Gaumer played in a way that would have made the original point forward, Paul Pressey of the Milwaukee Bucks, proud. Gaumer made the Hoxie zone shift with quick passes, hit a 3-pointer, and drove aggressively down the lane at the end of the third period to give Seabury a 49-31 lead heading into the fourth quarter.

“I told Austin in one of the timeouts, ‘You can’t forget, even though you start at the four for us, you are a point guard. You need to get into the zone and start making plays for us.’ That’s when he started making plays,” Battles said. “When he’s confident, he’s as good as anybody.”

Afterward, when the coach and players, one-by-one, had third-place medals hung around their necks, Rong Xu pulled his to his lips and kissed it. Battles took his off his neck, ran to the edge of the stands, and hung it around the neck of his 8-year-old son, Jude, whose eyes grew wider than the medal itself.

Senior Dawson Chindamo, his foot in a boot, wasn’t able to play in this one, but he was part of the team and has the medal to prove it.

Three Seahawks will live in cyberspace for an eternity, even if they aren’t ready to watch the play that put them there.

McDermott, King and Easter had Kinnamon triple-covered on the Friday night shot that was shown repeatedly on ESPN SportsCenter.

“Every coach in America knows you’re supposed to have four guys guarding a shooter from 40 feet,” Battles quipped. “I messed up. We only had three guys on him.”

Said McDermott: “That’s not the way I want to be on SportsCenter, to be honest, but I guess since he hit the shot, it’s cool he got to be known world-wide. It was just a miracle. It was sad it went the other way this time.”

King shook his head at the memory of the miracle.

“Yeah, it was crazy. Wild shot. I don’t know. It was wild,” King said. “Steph Curry can make that, I guess, and I guess (Kinnamon) can too.”

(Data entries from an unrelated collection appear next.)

/-- The register at an 8-byte aligned offset (Table 22-2). -/
def regOf (o : Nat) : Option Reg :=
  if o % 8 ≠ 0 then none
  else match blockOf o with
    | .fe =>
      if o = 0x20000 then some .feId else if o = 0x20008 then some .feWdog else if o = 0x20010 then some .resetCause
      else if o = 0x20018 then some .resetTrig else if o = 0x20020 then some .devreset else if o = 0x20028 then some .irqStat
      else (instAt 0x20100 8 8 o).map .rteDiscard
    | .feq q =>
      (match (o - 0x40000) % 64 with
       | 0x00 => some (.ring q) | 0x08 => some (.cring q) | 0x10 => some (.db q) | 0x18 => some (.chead q)
       | 0x20 => some (.qctrl q) | 0x28 => some (.qstat q) | _ => none)
    | .slot =>
      firstOf [(instAt 0x60000 8 32 o).map .slotCfg, (instAt 0x61000 8 512 o).map .slotQmap,
        if o = 0x62000 then some .epochCmd else none, (instAt 0x62100 8 8 o).map .epochStat,
        (instAt 0x63000 8 256 o).bind (fun i => if i % 8 < 5 then some (.slotCount (i / 8) (i % 8)) else none),
        (instAt 0x64000 8 72 o).map (fun i => .csel (i / 2) (i % 2)), (instAt 0x65000 8 576 o).map (fun i => .cnt (i / 16) (i % 16))]
    | .mmu =>
      if o = 0x80000 then some .rtCmd else if o = 0x80008 then some .rtStat else if o = 0x80040 then some .hotCtrl
      else if o = 0x80048 then some .hotBase else if o = 0x80050 then some .hotSize else if o = 0x80058 then some .hotHead
      else if o = 0x80060 then some .hotTail else if o = 0x80068 then some .hotLost else if o = 0x80080 then some .errlogLost
      else (instAt 0x80010 8 4 o).map .rtData
    | .kv => (instAt 0xA0000 8 256 o).map (fun i => if i % 2 = 0 then .geomA (i / 2) else .geomB (i / 2))
    | .eft =>
      firstOf [if o = 0xC0000 then some .coord else if o = 0xC0008 then some .eftTime else if o = 0xC0010 then some .timeCtrl
          else if o = 0xC0018 then some .twinCtrl else if o = 0xC0020 then some .twinStat else none,
        (instAt 0xC0100 8 18 o).map .linkCtrl, (instAt 0xC0200 8 18 o).map .linkStat, (instAt 0xC0300 8 16 o).map .eftPort,
        (instAt 0xC0400 8 64 o).map .barCfg, (instAt 0xC1000 8 128 o).map (fun i => .eftRt (i / 2) (i % 2)),
        (instAt 0xC2000 8 144 o).map (fun i => .eftShare (i / 8) (i % 8))]
    | .pwr =>
      firstOf [if o = 0xE0000 then some .pwrLimit else if o = 0xE0008 then some .pwrStat else if o = 0xE0010 then some .pwrTherm
          else if o = 0xE0018 then some .owCtrl else if o = 0xE3200 then some .energyMod else none,
        (instAt 0xE0100 8 11 o).map .coef, (instAt 0xE0200 8 8 o).map .plimit, (instAt 0xE0300 8 11 o).map .level,
        (instAt 0xE1000 8 516 o).map .energyQ, (instAt 0xE3000 8 8 o).map .energyP, (instAt 0xE3100 8 8 o).map .energyIdle]
    | .sec =>
      if o = 0x100000 then some .secStat else if o = 0x100008 then some .secCtrl else (instAt 0x100100 8 8 o).map .secCloche
    | .mgt => if o = 0x120000 then some .fwCtrl else if o = 0x120008 then some .rrCtrl else if o = 0x120010 then some .nlost else none
    | .bdp => firstOf [(instAt 0x140000 8 3 o).map .bdpAddr, (instAt 0x140040 8 3 o).map .bdpStat]
    | .dbg =>
      if o = 0x160000 then some .dbgCtrl else if o = 0x160008 then some .stCtrl else if o = 0x160010 then some .stStat
      else if o = 0x160018 then some .snapCnt else if o = 0x160020 then some .straceCnt else none
    | .trl => if o = 0x180000 then some .trlCtrl else if o = 0x180008 then some .trlStat else if o = 0x180010 then some .trlRstat else none
    | _ => none

/-- The register is split: a field holds both bit 31 and bit 32 (R581). -/
def Reg.split : Reg → Bool
  | .ring _ | .cring _ | .slotCount _ _ | .cnt _ _ | .rtData _ | .hotBase | .geomA _ | .eftTime | .linkStat _ | .eftRt _ _
  | .energyQ _ | .energyP _ | .energyIdle _ | .energyMod | .fwCtrl | .bdpAddr _ | .snapCnt | .straceCnt => true
  | _ => false

/-! Values. -/

/-- FE_Q_RING or FE_Q_CRING (Table 13-2). -/
def RingReg.word (g : RingReg) : Nat := boolNat g.loc + 2 * g.sizelog + g.base

/-- FE_Q_STAT (Table 13-6). CFULL is 1 while the completion ring is full (R384). -/
def Queue.statWord (x : Queue) : Nat :=
  x.state.code + 2 ^ 3 * boolNat (!x.ringFree) + 2 ^ 4 * boolNat x.rung + 2 ^ 5 * boolNat x.phase + 2 ^ 6 * (x.shadow.length % 16)
  + 2 ^ 16 * ((x.head + x.shadow.length) % x.ring.size) + 2 ^ 32 * x.ctail + 2 ^ 48 * x.fidx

The Seahawks (20-5) made enough shots Saturday to make the 85-mile drive back to Lawrence one filled with pride, reflecting on a successful season and wishing they had had a chance to play a seventh overtime, or an eighth, ninth or 10th if that’s what it would have taken to put them in the championship game.

SEABURY (68)

Mikey Wycoff 8-10 1-2 19, Zachary McDermott 5-13 4-6 15, Thomas Dizerega 2-4 5-7 9, Bansi King 5-10 0-0 14, Austin Gaumer 2-4 0-0 5, Amir Shami 0-2 1-2 1, Cobe Green 0-1 0-0 0, Maxwell Easter 1-5 0-0 3, Christopher Green Jr. 1-1 0-1 2, Oliver Rong Xu 0-1 0-0 0, Luke Hornberger 0-2 0-0 0. Totals 24-53 11-18 68.

HOXIE (56)

Logan Weimer 0-6 2-2 2, Jarrod Dible 4-10 0-1 11, Easton Slipke 4-10 2-2 12, Latham Schwartz 5-9 2-4 14, Sean Robben 4-6 0-2 8, Troyal Burris 1-2 0-0 3, Taylor Burris 2-3 0-0 4, Luke Schippers 1-1 0-0 2. Totals 21-47 6-11 56.

Seabury 12 12 25 19 — 68

Hoxie 13 7 11 25 — 56

3-point goals: Seabury 9-22 (King 4, Wycoff 2, McDermott, Gaumer, Easter. Fouled out: None. Turnovers: Seabury 4, Hoxie 9.